◆ TASK BRIEF: Only the lines below, from the one with "def execAndi (at_" through the one with "def execSrai (at_", are to be written out, exactly.

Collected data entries

+++++

-- ==== Sys2Proof/Machine/PebbleInt.lean ====
section
/-!
DEFINITION. Integer, branch and jump instructions, NOP, SINFO, TRAP and STEPEND (05 R106 to R109, R122, R132).
-/

namespace Sys2Proof.Machine

/-- NOP (Table 5.4): nothing but completion. -/
def execNopInstruction (at_ : CoreRef) (w : RFields) (s : State) : Out :=
  issue s at_ never (w.res != 0) {} fun s => s.retireNext at_ id

/-- R122: the core waits in STEPEND for the next step; its arrival is its STATE 2. -/
def execStepend (at_ : CoreRef) (w : RFields) (s : State) : Out :=
  issue s at_ never (w.res != 0) {} fun s =>
    s.modCore at_ fun k => { k with state := 2, wait := some .stepend, stalledAt := s.cycles at_.cove }

/-- What SINFO gives for a selector below 8 (Table 5.7). -/
def sinfoValue (s : State) (at_ : CoreRef) (sel : Nat) : Word :=
  let b := s.bayOf at_.cove
  let r := b.bind fun b => (s.bay b).st.newest
  match sel with
  | 0 => BitVec.ofNat 32 ((r.map StepRec.no).getD 0)
  | 1 => BitVec.ofNat 32 ((r.map StepRec.no).getD 0 / 2 ^ 32)
  | 2 => BitVec.ofNat 32 ((r.map StepRec.attempt).getD 0)
  | 3 => BitVec.ofNat 32 at_.core
  | 4 => BitVec.ofNat 32 ((s.logOf at_.cove).getD 0)
  | 5 => BitVec.ofNat 32 at_.cove
  | 6 => BitVec.ofNat 32 (b.getD 0)
  | _ => BitVec.ofNat 32 (s.cycles at_.cove - (s.cove at_.cove).tide.stepCyc)

/-- SINFO (R122): the selector is the RA field; 8 to 31 are illegal. -/
def execSinfo (at_ : CoreRef) (w : RFields) (s : State) : Out :=
  issue s at_ never (w.res != 0 || decide (8 ≤ w.ra.toNat)) { wg := [w.rd] } fun s =>
    s.retireNext at_ fun k => k.wg w.rd (sinfoValue s at_ w.ra.toNat)

/-- TRAP (R132): halts the core after itself when TRAP_EN is set. -/
def execTrap (at_ : CoreRef) (w : RFields) (s : State) : Out :=
  issue s at_ never (w.res != 0) {} fun s =>
    let t := s.retireNext at_ id
    if (s.core at_).ctl.getLsbD 3 then t.modCore at_ fun k => { k with state := if k.state = 5 then 5 else 4 } else t

/-- An R-format integer operation (R109). -/
def aluR (s : State) (at_ : CoreRef) (w : RFields) (f : Word → Word → Word) : Out :=
  issue s at_ never (w.res != 0) { g := [w.ra, w.rb], wg := [w.rd] } fun s =>
    s.retireNext at_ fun k => k.wg w.rd (f (k.rg w.ra) (k.rg w.rb))

/-- An I-format integer operation with its 32-bit immediate (R108). -/
def aluI (s : State) (at_ : CoreRef) (w : IFields) (illegal : Bool) (f : Word → Word) : Out :=
  issue s at_ never illegal { g := [w.ra], wg := [w.rd] } fun s =>
    s.retireNext at_ fun k => k.wg w.rd (f (k.rg w.ra))

/-- IMM sign-extended and zero-extended (R108). -/
def immS (w : IFields) : Word := w.imm.signExtend 32
def immZ (w : IFields) : Word := w.imm.zeroExtend 32

/-- 1 if the relation holds, else 0. -/
def flag1 (p : Bool) : Word := if p then 1 else 0

/-- Signed quotient truncating toward zero; by zero all ones (R109). -/
def divS (a b : Word) : Word := if b = 0 then 0xFFFFFFFF else BitVec.ofInt 32 (Int.tdiv a.toInt b.toInt)
/-- Signed remainder; by zero the dividend (R109). -/
def remS (a b : Word) : Word := if b = 0 then a else BitVec.ofInt 32 (Int.tmod a.toInt b.toInt)
def divU (a b : Word) : Word := if b = 0 then 0xFFFFFFFF else BitVec.ofNat 32 (a.toNat / b.toNat)
def remU (a b : Word) : Word := if b = 0 then a else BitVec.ofNat 32 (a.toNat % b.toNat)
def mulHi (a b : Word) : Word := BitVec.ofInt 32 (a.toInt * b.toInt / 2 ^ 32)
def mulHiU (a b : Word) : Word := BitVec.ofNat 32 (a.toNat * b.toNat / 2 ^ 32)
def minS (a b : Word) : Word := if a.slt b then a else b
def maxS (a b : Word) : Word := if a.slt b then b else a
def minU (a b : Word) : Word := if a.ult b then a else b
def maxU (a b : Word) : Word := if a.ult b then b else a

/-- ADD (R109). -/
def execAdd (at_ : CoreRef) (w : RFields) (s : State) : Out := aluR s at_ w fun a b => a + b
/-- SUB (R109). -/
def execSub (at_ : CoreRef) (w : RFields) (s : State) : Out := aluR s at_ w fun a b => a - b
/-- AND (R109). -/
def execAnd (at_ : CoreRef) (w : RFields) (s : State) : Out := aluR s at_ w fun a b => a &&& b
/-- OR (R109). -/
def execOr (at_ : CoreRef) (w : RFields) (s : State) : Out := aluR s at_ w fun a b => a ||| b
/-- XOR (R109). -/
def execXor (at_ : CoreRef) (w : RFields) (s : State) : Out := aluR s at_ w fun a b => a ^^^ b
/-- SLL (R109): by g[RB][4:0]. -/
def execSll (at_ : CoreRef) (w : RFields) (s : State) : Out := aluR s at_ w fun a b => a <<< (b.toNat % 32)
/-- SRL (R109). -/
def execSrl (at_ : CoreRef) (w : RFields) (s : State) : Out := aluR s at_ w fun a b => a >>> (b.toNat % 32)
/-- SRA (R109). -/
def execSra (at_ : CoreRef) (w : RFields) (s : State) : Out := aluR s at_ w fun a b => a.sshiftRight (b.toNat % 32)
/-- SLT (R109). -/
def execSlt (at_ : CoreRef) (w : RFields) (s : State) : Out := aluR s at_ w fun a b => flag1 (a.slt b)
/-- SLTU (R109). -/
def execSltu (at_ : CoreRef) (w : RFields) (s : State) : Out := aluR s at_ w fun a b => flag1 (a.ult b)
/-- MIN (R109). -/
def execMin (at_ : CoreRef) (w : RFields) (s : State) : Out := aluR s at_ w minS
/-- MAX (R109). -/
def execMax (at_ : CoreRef) (w : RFields) (s : State) : Out := aluR s at_ w maxS
/-- MINU (R109). -/
def execMinu (at_ : CoreRef) (w : RFields) (s : State) : Out := aluR s at_ w minU
/-- MAXU (R109). -/
def execMaxu (at_ : CoreRef) (w : RFields) (s : State) : Out := aluR s at_ w maxU
/-- MUL (R109). -/
def execMul (at_ : CoreRef) (w : RFields) (s : State) : Out := aluR s at_ w fun a b => a * b
/-- MULH (R109). -/
def execMulh (at_ : CoreRef) (w : RFields) (s : State) : Out := aluR s at_ w mulHi
/-- MULHU (R109). -/
def execMulhu (at_ : CoreRef) (w : RFields) (s : State) : Out := aluR s at_ w mulHiU
/-- DIV (R109). -/
def execDiv (at_ : CoreRef) (w : RFields) (s : State) : Out := aluR s at_ w divS
/-- DIVU (R109). -/
def execDivu (at_ : CoreRef) (w : RFields) (s : State) : Out := aluR s at_ w divU
/-- REM (R109). -/
def execRem (at_ : CoreRef) (w : RFields) (s : State) : Out := aluR s at_ w remS
/-- REMU (R109). -/
def execRemu (at_ : CoreRef) (w : RFields) (s : State) : Out := aluR s at_ w remU
/-- ADDI (R108). -/
def execAddi (at_ : CoreRef) (w : IFields) (s : State) : Out := aluI s at_ w false fun a => a + immS w
/-- ANDI (R108). -/
def execAndi (at_ : CoreRef) (w : IFields) (s : State) : Out := aluI s at_ w false fun a => a &&& immZ w
/-- ORI (R108). -/
def execOri (at_ : CoreRef) (w : IFields) (s : State) : Out := aluI s at_ w false fun a => a ||| immZ w
/-- XORI (R108). -/
def execXori (at_ : CoreRef) (w : IFields) (s : State) : Out := aluI s at_ w false fun a => a ^^^ immZ w
/-- SLTI (R108). -/
def execSlti (at_ : CoreRef) (w : IFields) (s : State) : Out := aluI s at_ w false fun a => flag1 (a.slt (immS w))
/-- SLTIU (R108): compares unsigned with the sign-extended immediate. -/
def execSltiu (at_ : CoreRef) (w : IFields) (s : State) : Out := aluI s at_ w false fun a => flag1 (a.ult (immS w))
/-- LUI (R108): RA is unused. -/
def execLui (at_ : CoreRef) (w : IFields) (s : State) : Out := aluI s at_ w (w.ra != 0) fun _ => (immZ w) <<< 16

/-- An immediate shift; IMM[13:5] is unused (Table 5.5). -/
def shiftI (s : State) (at_ : CoreRef) (w : ShFields) (f : Word → Nat → Word) : Out :=
  issue s at_ never (w.mid != 0) { g := [w.ra], wg := [w.rd] } fun s =>
    s.retireNext at_ fun k => k.wg w.rd (f (k.rg w.ra) w.sh.toNat)

/-- SLLI (R107). -/
def execSlli (at_ : CoreRef) (w : ShFields) (s : State) : Out := shiftI s at_ w fun a n => a <<< n
/-- SRLI (R107). -/
def execSrli (at_ : CoreRef) (w : ShFields) (s : State) : Out := shiftI s at_ w fun a n => a >>> n
/-- SRAI (R107). -/
def execSrai (at_ : CoreRef) (w : ShFields) (s : State) : Out := shiftI s at_ w fun a n => a.sshiftRight n

/-- Is a taken target legal: 0x0000 to 0x3FFC and a multiple of 4 (R108)? -/
def targetOk (t : Word) : Bool := decide (t.toNat ≤ 0x3FFC) && t.toNat % 4 == 0

/-- A taken transfer: to a legal target, or 0x4102 at this instruction (R108). -/
def transfer (s : State) (at_ : CoreRef) (t : Word) (f : PCore → PCore) : State :=
  if targetOk t then s.retire at_ t.toNat f else s.exception at_ 0x4102

/-- PC + 4 × OFF (R108). -/
def pcRel (s : State) (at_ : CoreRef) (off : Word) : Word := BitVec.ofNat 32 (s.core at_).pc + (off <<< 2)

/-- A conditional branch (R106, R108). -/
def branch (s : State) (at_ : CoreRef) (w : BFields) (p : Word → Word → Bool) : Out :=
  issue s at_ never false { g := [w.ra, w.rb] } fun s =>
    let k := s.core at_
    if p (k.rg w.ra) (k.rg w.rb) then transfer s at_ (pcRel s at_ (w.off.signExtend 32)) id
    else s.retireNext at_ id

/-- BEQ (R106). -/
def execBeq (at_ : CoreRef) (w : BFields) (s : State) : Out := branch s at_ w fun a b => a == b
/-- BNE (R106). -/
def execBne (at_ : CoreRef) (w : BFields) (s : State) : Out := branch s at_ w fun a b => a != b
/-- BLT (R106). -/
def execBlt (at_ : CoreRef) (w : BFields) (s : State) : Out := branch s at_ w fun a b => a.slt b
/-- BGE (R106). -/
def execBge (at_ : CoreRef) (w : BFields) (s : State) : Out := branch s at_ w fun a b => !a.slt b
/-- BLTU (R106). -/
def execBltu (at_ : CoreRef) (w : BFields) (s : State) : Out := branch s at_ w fun a b => a.ult b
/-- BGEU (R106). -/
def execBgeu (at_ : CoreRef) (w : BFields) (s : State) : Out := branch s at_ w fun a b => !a.ult b

/-- J (R108). -/
def execJ (at_ : CoreRef) (off : BitVec 26) (s : State) : Out :=
  issue s at_ never false {} fun s => transfer s at_ (pcRel s at_ (off.signExtend 32)) id

/-- JAL (R108): links in g31. -/
def execJal (at_ : CoreRef) (off : BitVec 26) (s : State) : Out :=
  issue s at_ never false { wg := [31] } fun s =>
    transfer s at_ (pcRel s at_ (off.signExtend 32)) fun k => k.wg 31 (BitVec.ofNat 32 (k.pc + 4))

/-- JALR (R108): to g[RA] + IMM, links in g[RD]. -/
def execJalr (at_ : CoreRef) (w : IFields) (s : State) : Out :=
  issue s at_ never false { g := [w.ra], wg := [w.rd] } fun s =>
    transfer s at_ ((s.core at_).rg w.ra + immS w) fun k => k.wg w.rd (BitVec.ofNat 32 (k.pc + 4))

end Sys2Proof.Machine
end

+++++

◆ OUTPUT:
def execAndi (at_ : CoreRef) (w : IFields) (s : State) : Out := aluI s at_ w false fun a => a &&& immZ w
/-- ORI (R108). -/
def execOri (at_ : CoreRef) (w : IFields) (s : State) : Out := aluI s at_ w false fun a => a ||| immZ w
/-- XORI (R108). -/
def execXori (at_ : CoreRef) (w : IFields) (s : State) : Out := aluI s at_ w false fun a => a ^^^ immZ w
/-- SLTI (R108). -/
def execSlti (at_ : CoreRef) (w : IFields) (s : State) : Out := aluI s at_ w false fun a => flag1 (a.slt (immS w))
/-- SLTIU (R108): compares unsigned with the sign-extended immediate. -/
def execSltiu (at_ : CoreRef) (w : IFields) (s : State) : Out := aluI s at_ w false fun a => flag1 (a.ult (immS w))
/-- LUI (R108): RA is unused. -/
def execLui (at_ : CoreRef) (w : IFields) (s : State) : Out := aluI s at_ w (w.ra != 0) fun _ => (immZ w) <<< 16

/-- An immediate shift; IMM[13:5] is unused (Table 5.5). -/
def shiftI (s : State) (at_ : CoreRef) (w : ShFields) (f : Word → Nat → Word) : Out :=
  issue s at_ never (w.mid != 0) { g := [w.ra], wg := [w.rd] } fun s =>
    s.retireNext at_ fun k => k.wg w.rd (f (k.rg w.ra) w.sh.toNat)

/-- SLLI (R107). -/
def execSlli (at_ : CoreRef) (w : ShFields) (s : State) : Out := shiftI s at_ w fun a n => a <<< n
/-- SRLI (R107). -/
def execSrli (at_ : CoreRef) (w : ShFields) (s : State) : Out := shiftI s at_ w fun a n => a >>> n
/-- SRAI (R107). -/
def execSrai (at_ : CoreRef) (w : ShFields) (s : State) : Out := shiftI s at_ w fun a n => a.sshiftRight n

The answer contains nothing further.